250_250_for_fod.jpg

Alasan Kenapa Makanan Harus Melewati Metal Detector

 

Metal detector adalah alat yang digunakan untuk mendeteksi semua jenis metal yang berada di suatu produk, barang, makanan dan lain – lain. Metal detector sangat efektif untuk memberikan perlindungan pada produk terhadap logam besi dan non-ferrous (aluminium, stainless steel, dan lain-lain). Diproduksi menggunakan kualitas unggul bahan baku dan teknologi perintis, detektor logam ini banyak digunakan dalam industri pengolahan makananuntuk menerangi komponen logam. 

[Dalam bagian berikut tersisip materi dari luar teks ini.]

-- ==== Sys2Proof/Machine/Uarch81C0.lean ====
section
/-!
DEFINITION. The meanings of the 195 events of spec/47_uarch_81C0_82A3: each is `Count(E, k)` (40_common_event_rules.md R121)
with the event's own occurrences, attribution and increment.
-/

namespace Sys2Proof.Machine

/-- R812 L1I_CACHE_HIT_RD (0x81C0): Level 1 instruction cache demand fetch hit. -/
def execL1iCacheHitRd (s : State) : Host.Outcome State Fault Refusal :=
  countEvent .l1iCacheHitRd (.sharedAs .l1iCache .l1iCache) occL1iCacheHitRd incUnit s

/-- R813 L2I_CACHE_HIT_RD (0x81C1): Level 2 instruction cache demand fetch hit. -/
def execL2iCacheHitRd (s : State) : Host.Outcome State Fault Refusal :=
  countEvent .l2iCacheHitRd (.sharedAs .l2iCache .l2iCache) occL2iCacheHitRd incUnit s

/-- R814 L1D_CACHE_HIT_RD (0x81C4): Level 1 data cache demand access hit, read. -/
def execL1dCacheHitRd (s : State) : Host.Outcome State Fault Refusal :=
  countEvent .l1dCacheHitRd (.sharedAs .l1dCacheRd .l1dCache) occL1dCacheHitRd incUnit s

/-- R815 L2D_CACHE_HIT_RD (0x81C5): Level 2 data cache demand access hit, read. -/
def execL2dCacheHitRd (s : State) : Host.Outcome State Fault Refusal :=
  countEvent .l2dCacheHitRd (.sharedAs .l2dCacheRd .l2dCache) occL2dCacheHitRd incUnit s

/-- R816 L3D_CACHE_HIT_RD (0x81C6): Level 3 data cache demand access hit, read. -/
def execL3dCacheHitRd (s : State) : Host.Outcome State Fault Refusal :=
  countEvent .l3dCacheHitRd (.sharedAs .l3dCacheRd .l3dCache) occL3dCacheHitRd incUnit s

/-- R817 LL_CACHE_HIT_RD (0x81C7): Last level cache demand access hit, read. -/
def execLlCacheHitRd (s : State) : Host.Outcome State Fault Refusal :=
  countEvent .llCacheHitRd (.sharedAs .llCacheRd .llCache) occLlCacheHitRd incUnit s

/-- R818 L1D_CACHE_HIT_WR (0x81C8): Level 1 data cache demand access hit, write. -/
def execL1dCacheHitWr (s : State) : Host.Outcome State Fault Refusal :=
  countEvent .l1dCacheHitWr (.sharedAs .l1dCacheWr .l1dCache) occL1dCacheHitWr incUnit s

/-- R819 L2D_CACHE_HIT_WR (0x81C9): Level 2 data cache demand access hit, write. -/
def execL2dCacheHitWr (s : State) : Host.Outcome State Fault Refusal :=
  countEvent .l2dCacheHitWr (.sharedAs .l2dCacheWr .l2dCache) occL2dCacheHitWr incUnit s

/-- R820 L3D_CACHE_HIT_WR (0x81CA): Level 3 data cache demand access hit, write. -/
def execL3dCacheHitWr (s : State) : Host.Outcome State Fault Refusal :=
  countEvent .l3dCacheHitWr (.sharedAs .l3dCacheWr .l3dCache) occL3dCacheHitWr incUnit s

/-- R821 LL_CACHE_HIT_WR (0x81CB): Last level cache demand access hit, write. -/
def execLlCacheHitWr (s : State) : Host.Outcome State Fault Refusal :=
  countEvent .llCacheHitWr (.sharedAs .llCacheWr .llCache) occLlCacheHitWr incUnit s

/-- R822 L1D_CACHE_HIT_RW (0x81CC): Level 1 data cache demand access hit. -/
def execL1dCacheHitRw (s : State) : Host.Outcome State Fault Refusal :=
  countEvent .l1dCacheHitRw (.sharedAs .l1dCache .l1dCache) occL1dCacheHitRw incUnit s

/-- R823 L2D_CACHE_HIT_RW (0x81CD): Level 2 data cache demand access hit. -/
def execL2dCacheHitRw (s : State) : Host.Outcome State Fault Refusal :=
  countEvent .l2dCacheHitRw (.sharedAs .l2dCache .l2dCache) occL2dCacheHitRw incUnit s

/-- R824 L3D_CACHE_HIT_RW (0x81CE): Level 3 data cache demand access hit. -/
def execL3dCacheHitRw (s : State) : Host.Outcome State Fault Refusal :=
  countEvent .l3dCacheHitRw (.sharedAs .l3dCache .l3dCache) occL3dCacheHitRw incUnit s

/-- R825 LL_CACHE_HIT_RW (0x81CF): Last level cache demand access hit. -/
def execLlCacheHitRw (s : State) : Host.Outcome State Fault Refusal :=
  countEvent .llCacheHitRw (.sharedAs .llCache .llCache) occLlCacheHitRw incUnit s
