-- ==== Sys2Proof/Machine/Uarch82B0.lean ====
section
/-!
DEFINITION. The meanings of the 196 events of spec/48_uarch_82B0_839B: each is `Count(E, k)` (40_common_event_rules.md R121)
with the event's own occurrences, attribution and increment.
-/

namespace Sys2Proof.Machine

/-- R1007 L1I_CACHE_MISS_RETIRED (0x82B0): Instruction architecturally executed, miss in Level 1 instruction cache. -/
def execL1iCacheMissRetired (s : State) : Host.Outcome State Fault Refusal :=
  countEvent .l1iCacheMissRetired .own occL1iCacheMissRetired incUnit s

/-- R1008 L2I_CACHE_MISS_RETIRED (0x82B1): Instruction architecturally executed, miss in Level 2 instruction cache. -/
def execL2iCacheMissRetired (s : State) : Host.Outcome State Fault Refusal :=
  countEvent .l2iCacheMissRetired .own occL2iCacheMissRetired incUnit s

/-- R1009 L1D_CACHE_MISS_LD_RETIRED (0x82B4): Load instruction architecturally executed, miss in Level 1 data cache. -/
def execL1dCacheMissLdRetired (s : State) : Host.Outcome State Fault Refusal :=
  countEvent .l1dCacheMissLdRetired .own occL1dCacheMissLdRetired incUnit s

/-- R1010 L2D_CACHE_MISS_LD_RETIRED (0x82B5): Load instruction architecturally executed, miss in Level 2 data cache. -/
def execL2dCacheMissLdRetired (s : State) : Host.Outcome State Fault Refusal :=
  countEvent .l2dCacheMissLdRetired .own occL2dCacheMissLdRetired incUnit s

/-- R1011 L3D_CACHE_MISS_LD_RETIRED (0x82B6): Load instruction architecturally executed, miss in Level 3 data cache. -/
def execL3dCacheMissLdRetired (s : State) : Host.Outcome State Fault Refusal :=
  countEvent .l3dCacheMissLdRetired .own occL3dCacheMissLdRetired incUnit s

/-- R1012 LL_CACHE_MISS_LD_RETIRED (0x82B7): Load instruction architecturally executed, miss in Last level cache. -/
def execLlCacheMissLdRetired (s : State) : Host.Outcome State Fault Refusal :=
  countEvent .llCacheMissLdRetired .own occLlCacheMissLdRetired incUnit s

/-- R1013 L1D_CACHE_MISS_ST_RETIRED (0x82B8): Store instruction architecturally executed, miss in Level 1 data cache. -/
def execL1dCacheMissStRetired (s : State) : Host.Outcome State Fault Refusal :=
  countEvent .l1dCacheMissStRetired .own occL1dCacheMissStRetired incUnit s

/-- R1014 L2D_CACHE_MISS_ST_RETIRED (0x82B9): Store instruction architecturally executed, miss in Level 2 data cache. -/
def execL2dCacheMissStRetired (s : State) : Host.Outcome State Fault Refusal :=
  countEvent .l2dCacheMissStRetired .own occL2dCacheMissStRetired incUnit s

/-- R1015 L3D_CACHE_MISS_ST_RETIRED (0x82BA): Store instruction architecturally executed, miss in Level 3 data cache. -/
def execL3dCacheMissStRetired (s : State) : Host.Outcome State Fault Refusal :=
  countEvent .l3dCacheMissStRetired .own occL3dCacheMissStRetired incUnit s

/-- R1016 LL_CACHE_MISS_ST_RETIRED (0x82BB): Store instruction architecturally executed, miss in Last level cache. -/
def execLlCacheMissStRetired (s : State) : Host.Outcome State Fault Refusal :=
  countEvent .llCacheMissStRetired .own occLlCacheMissStRetired incUnit s

/-- R1017 L1D_CACHE_MISS_LDST_RETIRED (0x82BC): Load or store instruction architecturally executed, miss in Level 1 data cache. -/
def execL1dCacheMissLdstRetired (s : State) : Host.Outcome State Fault Refusal :=
  countEvent .l1dCacheMissLdstRetired .own occL1dCacheMissLdstRetired incUnit s

/-- R1018 L2D_CACHE_MISS_LDST_RETIRED (0x82BD): Load or store instruction architecturally executed, miss in Level 2 data cache. -/
def execL2dCacheMissLdstRetired (s : State) : Host.Outcome State Fault Refusal :=
  countEvent .l2dCacheMissLdstRetired .own occL2dCacheMissLdstRetired incUnit s

/-- R1019 L3D_CACHE_MISS_LDST_RETIRED (0x82BE): Load or store instruction architecturally executed, miss in Level 3 data cache. -/
def execL3dCacheMissLdstRetired (s : State) : Host.Outcome State Fault Refusal :=
  countEvent .l3dCacheMissLdstRetired .own occL3dCacheMissLdstRetired incUnit s

/-- R1020 LL_CACHE_MISS_LDST_RETIRED (0x82BF): Load or store instruction architecturally executed, miss in Last level cache. -/
def execLlCacheMissLdstRetired (s : State) : Host.Outcome State Fault Refusal :=
  countEvent .llCacheMissLdstRetired .own occLlCacheMissLdstRetired incUnit s

/-- R1021 L1D_CACHE_HITM_LD_RETIRED (0x82C4): Load instruction architecturally executed, hit modified data in Level 1 data cache. -/
def execL1dCacheHitmLdRetired (s : State) : Host.Outcome State Fault Refusal :=
  countEvent .l1dCacheHitmLdRetired .own occL1dCacheHitmLdRetired incUnit s

/-- R1022 L2D_CACHE_HITM_LD_RETIRED (0x82C5): Load instruction architecturally executed, hit modified data in Level 2 data cache. -/
def execL2dCacheHitmLdRetired (s : State) : Host.Outcome State Fault Refusal :=
  countEvent .l2dCacheHitmLdRetired .own occL2dCacheHitmLdRetired incUnit s

/-- R1023 L3D_CACHE_HITM_LD_RETIRED (0x82C6): Load instruction architecturally executed, hit modified data in Level 3 data cache. -/
def execL3dCacheHitmLdRetired (s : State) : Host.Outcome State Fault Refusal :=
  countEvent .l3dCacheHitmLdRetired .own occL3dCacheHitmLdRetired incUnit s

/-- R1024 LL_CACHE_HITM_LD_RETIRED (0x82C7): Load instruction architecturally executed, hit modified data in Last level cache. -/
def execLlCacheHitmLdRetired (s : State) : Host.Outcome State Fault Refusal :=
  countEvent .llCacheHitmLdRetired .own occLlCacheHitmLdRetired incUnit s

/-- R1025 L1D_CACHE_HITM_ST_RETIRED (0x82C8): Store instruction architecturally executed, hit modified data in Level 1 data cache. -/
def execL1dCacheHitmStRetired (s : State) : Host.Outcome State Fault Refusal :=
  countEvent .l1dCacheHitmStRetired .own occL1dCacheHitmStRetired incUnit s

/-- R1026 L2D_CACHE_HITM_ST_RETIRED (0x82C9): Store instruction architecturally executed, hit modified data in Level 2 data cache. -/
def execL2dCacheHitmStRetired (s : State) : Host.Outcome State Fault Refusal :=
  countEvent .l2dCacheHitmStRetired .own occL2dCacheHitmStRetired incUnit s

/-- R1027 L3D_CACHE_HITM_ST_RETIRED (0x82CA): Store instruction architecturally executed, hit modified data in Level 3 data cache. -/
def execL3dCacheHitmStRetired (s : State) : Host.Outcome State Fault Refusal :=
  countEvent .l3dCacheHitmStRetired .own occL3dCacheHitmStRetired incUnit s

/-- R1028 LL_CACHE_HITM_ST_RETIRED (0x82CB): Store instruction architecturally executed, hit modified data in Last level cache. -/
def execLlCacheHitmStRetired (s : State) : Host.Outcome State Fault Refusal :=
  countEvent .llCacheHitmStRetired .own occLlCacheHitmStRetired incUnit s

/-- R1029 L1D_CACHE_HITM_LDST_RETIRED (0x82CC): Load or store instruction architecturally executed, hit modified data in Level 1 data cache. -/
def execL1dCacheHitmLdstRetired (s : State) : Host.Outcome State Fault Refusal :=
  countEvent .l1dCacheHitmLdstRetired .own occL1dCacheHitmLdstRetired incUnit s

/-- R1030 L2D_CACHE_HITM_LDST_RETIRED (0x82CD): Load or store instruction architecturally executed, hit modified data in Level 2 data cache. -/
def execL2dCacheHitmLdstRetired (s : State) : Host.Outcome State Fault Refusal :=
  countEvent .l2dCacheHitmLdstRetired .own occL2dCacheHitmLdstRetired incUnit s

/-- R1031 L3D_CACHE_HITM_LDST_RETIRED (0x82CE): Load or store instruction architecturally executed, hit modified data in Level 3 data cache. -/
def execL3dCacheHitmLdstRetired (s : State) : Host.Outcome State Fault Refusal :=
  countEvent .l3dCacheHitmLdstRetired .own occL3dCacheHitmLdstRetired incUnit s

/-- R1032 LL_CACHE_HITM_LDST_RETIRED (0x82CF): Load or store instruction architecturally executed, hit modified data in Last level cache. -/
def execLlCacheHitmLdstRetired (s : State) : Host.Outcome State Fault Refusal :=
  countEvent .llCacheHitmLdstRetired .own occLlCacheHitmLdstRetired incUnit s

/-- R1033 L1I_LFB_HIT_RETIRED (0x82D0): Instruction architecturally executed, line-fill buffer hit in Level 1 instruction cache. -/
def execL1iLfbHitRetired (s : State) : Host.Outcome State Fault Refusal :=
  countEvent .l1iLfbHitRetired .own occL1iLfbHitRetired incUnit s

/-- R1034 L2I_LFB_HIT_RETIRED (0x82D1): Instruction architecturally executed, line-fill buffer hit in Level 2 instruction cache. -/
def execL2iLfbHitRetired (s : State) : Host.Outcome State Fault Refusal :=
  countEvent .l2iLfbHitRetired .own occL2iLfbHitRetired incUnit s

/-- R1035 L1D_LFB_HIT_LD_RETIRED (0x82D4): Load instruction architecturally executed, line-fill buffer hit in Level 1 data cache. -/
def execL1dLfbHitLdRetired (s : State) : Host.Outcome State Fault Refusal :=
  countEvent .l1dLfbHitLdRetired .own occL1dLfbHitLdRetired incUnit s

/-- R1036 L2D_LFB_HIT_LD_RETIRED (0x82D5): Load instruction architecturally executed, line-fill buffer hit in Level 2 data cache. -/
def execL2dLfbHitLdRetired (s : State) : Host.Outcome State Fault Refusal :=
  countEvent .l2dLfbHitLdRetired .own occL2dLfbHitLdRetired incUnit s

/-- R1037 L3D_LFB_HIT_LD_RETIRED (0x82D6): Load instruction architecturally executed, line-fill buffer hit in Level 3 data cache. -/
def execL3dLfbHitLdRetired (s : State) : Host.Outcome State Fault Refusal :=
  countEvent .l3dLfbHitLdRetired .own occL3dLfbHitLdRetired incUnit s

/-- R1038 LL_LFB_HIT_LD_RETIRED (0x82D7): Load instruction architecturally executed, line-fill buffer hit in Last level cache. -/
def execLlLfbHitLdRetired (s : State) : Host.Outcome State Fault Refusal :=
  countEvent .llLfbHitLdRetired .own occLlLfbHitLdRetired incUnit s

/-- R1039 L1D_LFB_HIT_ST_RETIRED (0x82D8): Store instruction architecturally executed, line-fill buffer hit in Level 1 data cache. -/
def execL1dLfbHitStRetired (s : State) : Host.Outcome State Fault Refusal :=
  countEvent .l1dLfbHitStRetired .own occL1dLfbHitStRetired incUnit s
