-- ==== Sys2Proof/Machine/Relations.lean ====
section
/-!
DEFINITION. The set relations between events that the event rules state under "relations:" (40_common_event_rules.md R122), and the
table of the assigned numbers (30_encoding.md R104), as the rules print them: the statements compare `occOf` and `decodeWord` with these
tables, which no meaning uses.
-/

namespace Sys2Proof.Machine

Khususnya pada produk makanan. Proses ini dilakukan untuk mencegah makanan yang terkirim ke pelanggan oleh suatu industri yang mengandung partahan/ pecahan logam yang berbahaya yang dapat berpengaruh terhadap Sistem Manajemen Keamanan Pangan dari perusahaan itu sendiri.  Hal yang sangat penting untuk dijadikan pertimbangan mengapa dalam suatu industri makanan, khususnya perikanan melakukan proses instalasi metal detector karena adanya identifikasi sumber bahaya yang dapat menyebabkan kontaminasi logam di dalam produk yang dapat menyebabkan konsumen dapat terjangkit resiko bahaya baik ringan sampai dengan berat. 

 

 

Beberapa waktu lalu terdapat rumah makan di daerah Sumatera Utara, yang ternyata ditemukan kail pancing didalam ikan yang sudah dimasak, hal tersebut ditemukan disaat hendak menyantap makanan ikan tersebut. Dengan adanya kasus ini tentu sangat disesali oleh tamu rumah makan tersebut, dan menurut petugas rumah makan tersebut hal ini terjadi bukan hal yang disengaja karena baru saat ini saja terjadi kejadian ini. 

 

 

Dari cerita yang di atas kita dapat menyimpulkannya bahwa kita membutuhkan alat untuk mendeteksi adanya benda asing seperti logam, besi dan sebagainya. Alat tersebut adalah metal detector for food. Mesinmetal detector memiliki prinsip kerja yang menggunakan coil electro megnetic, dimana pada awal starting mesin tersebut akan melakukan balancing yang mana secara otomatis coil memdeteksi semua logam yang ada di sekitarnya, kemudian mesin metal detector melakukan automatic rezeroing sehingga semua efek dari logam disekitar mesin dinggap 0 (nol). 

 

Pada saat produk melewatkan trowongan dan ada logam lain misalnya Fe, maka akan terjadi tarikan medan magnet sehingga mengganggu ke stabilan yang ada oleh computer metal detector dianggap kontaminasi.

 

Komponen – komponen pada Metal Detetor :

  •   Transmitter coil.
  •    Receiver coil.
  •  Standard wave analyzer

 

Dimana Metal Detector harus diinstal dalam proses produksi makanan?

 

Pemasangan metal detector dapat disesuaikan dengan kebutuhan produksi, jika tujuannya adalah untuk melindungi mesin dari kontaminan besi, maka sebaiknya metal detector dipasang sebelum bahan baku masuk ke dalam line produksi. Metal Detector dapat juga dipasang selama proses produksi untuk memaksimalkan pengilangan atau pemurnian produk dari kontaminan logam atau metal. Terutama pada titik-titik kritis atau yang disebut critical control point seperti yang tertuang dalam manajeman. Namun biasanya metal detector dipasang ketika tahapan inspeksi keamanan produk, yaitu setelah barang dikemas. Alat  tersebut untuk keamanan konsumen dan citra perusahaan, terutama apabila produk tersebut harus diekspor karena berkenaan dengan standar internasional. 

 

 

Alasan mengapa kita harus membeli alat Metal Detector untuk makanan?

Karena pembelian sistem pendeteksian logam dapat menunjukkan investasi modal yang cukup besar untuk banyak perusahaan, sehingga sangat penting bahwa peralatan tersebut dapat diandalkan, memiliki desain yang tepat untuk aplikasi yang dimaksud, dan digunakan dengan sangat efisien. Manfaatnya , yaitu:

  • Penigkatan perlindungan merek dan pelanggan
  • Kesesuaian dengan standar pangan internasional dan pedoman praktik retailer
  • Pengurangan biaya
  • Peningkatan produksivitas

Selain itu, sistem pendeteksi logam dapat meninggkatkan keseluruhan efisiensi peralatan (OEE, Overall Equipment Efficiency) secara efektif dan dengan demikian mengurangi biaya kepemilikan total (TCO, Total Cost of Ownership).